UPAC: Robert Lafrenière conserve la confiance du ministre Bergeron
«Depuis sa nomination, je n’ai aucune raison de penser que le commissaire Robert Lafrenière ne fait pas le travail pour lequel il a été nommé, et ce, avec tout le professionnalisme requis», a déclaré aujourd’hui le ministre de la Sécurité publique, Stéphane Bergeron, par voie de communiqué.
Mercredi, M. Bergeron a accordé une entrevue au Devoir au cours de laquelle il a averti l’UPAC que l’unité devait être faite parmi les six équipes d’enquête et de vérification qui la composent. Un manque de cohésion, de collaboration et de confiance mine le travail de l’UPAC. M. Lafrenière s’est jusqu’ici défendu d’être à la remorque de l’escouade Marteau.
Chose certaine, la situation générale est suffisamment préoccupante pour que le ministre Bergeron estime devoir lancer un message clair: «Aucun changement n’est exclu d’emblée. On évalue la situation et nous verrons s’il y a lieu d’apporter des ajustements jusqu’aux plus hautes sphères».

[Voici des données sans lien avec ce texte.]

-- ==== Sys2Proof/Machine/Traps.lean ====
section
/-! DEFINITION. Trap order and return, TRAP, BKPT and HALT, reaching another context, context images, host ingress, and
phase replay (18 R367 to R383, 19 R394 to R401, 14 R310 to R312). -/

namespace Sys2Proof.Machine

/-- The context holds a running strand; on a control core it runs firmware (R391). -/
def State.holds (s : State) (c : Nat) (cx : CtxId) : Bool :=
  let x := s.ctxAt c cx
  !x.halted && (x.gang != 0 || isControl c)

/-! ### Pending traps at a boundary (R371, R372, R409, R416) -/

/-- The asynchronous trap of a context to be taken first, with its INFO and slot: DIE_LOST, UE_DATA, KFAULT, each
oldest first. -/
def Ctx.firstAsync (x : Ctx) : Option AsyncTrap :=
  match x.asyncs.find? (·.code == 20) with
  | some a => some a
  | none =>
    match x.asyncs.find? (·.code == 13) with
    | some a => some a
    | none => x.asyncs.head?

/-- The interrupt source that a context takes: the lowest enabled and pending, by the primary when it holds a strand and
by the secondary otherwise (R392). -/
def State.interruptOf (s : State) (c : Nat) (cx : CtxId) : Option Nat :=
  let k := s.core c
  let on := k.intp &&& k.intm
  let taker := if s.holds c k.primary then k.primary else otherCtx k.primary
  if on != 0 && decide (taker = cx) && s.holds c cx then some (lowestBit on 16) else none

/-- The trap pending at the boundary of a full context, by the order of R371: code, INFO, and the context with what is
no longer pending removed. -/
def State.pendingTrap (s : State) (c : Nat) (cx : CtxId) : Option (Nat × Word64 × Ctx) :=
  let x := s.ctxAt c cx
  match x.firstAsync with
  | some a => some (a.code, a.info, { x with asyncs := x.asyncs.erase a })
  | none =>
    if x.preempt then some (19, 0, { x with preempt := false })
    else match s.interruptOf c cx with
      | some n =>
        some (18, BitVec.ofNat 64 n, x.acquire ((s.relAt (bellRel c n)).flatMap (·.deps)))
      | none =>
        match x.pageFault with
        | some va => some (12, va, { x with pageFault := none })
        | none => none

/-- The boundary of a full context: a pending trap is taken, and after those of R371 one that an issued bundle has raised
and that was kept (R368, R371, R372); the state, and whether the context stops there. While SVC is busy the context stops
and what is pending stays pending. -/
def State.boundary (s : State) (c : Nat) (cx : CtxId) : State × Bool :=
  let k := s.core c
  let y := k.ctx cx
  match s.pendingTrap c cx, y.kept with
  | none, none => (s, false)
  | none, some (code, slot, info, pc, async) =>
    if k.busy cx then (s.setCtxAt c cx { y with trapped := true }, true)
    else (s.setCore c ((k.setCtx cx { y with kept := none }).takeTrap cx code slot info pc async false), true)
  | some (code, info, x), _ =>
    if k.busy cx then (s.setCtxAt c cx { y with trapped := true, holding := false, held := 0, skipped := 0 }, true)
    else
      let s := s.setCtxAt c cx x
      let s := if code = 18 then
          s.setCtxAt c .svc ((s.ctxAt c .svc).acquire x.must)
        else s
      (s.setCore c ((s.core c).takeTrap cx code 7 info x.pc true false), true)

Dans son communiqué, le ministre Bergeron souligne l’importance pour toutes les entités (Marteau, Régie du bâtiment, ministère des Affaires municipales, Commission de la construction, Agence du revenu et Unité anticolllusion) de serrer les rangs. «Comme je l’ai dit dans la foulée du changement à la direction de la SQ et lors de ma visite à l’UPAC, je m’attends à ce que tous les intervenants collaborent et unissent leurs forces», a affirmé Stéphane Bergeron.
L’UPAC a été créée en février 2011. Elle bénéficie d’un budget annuel de 30 millions.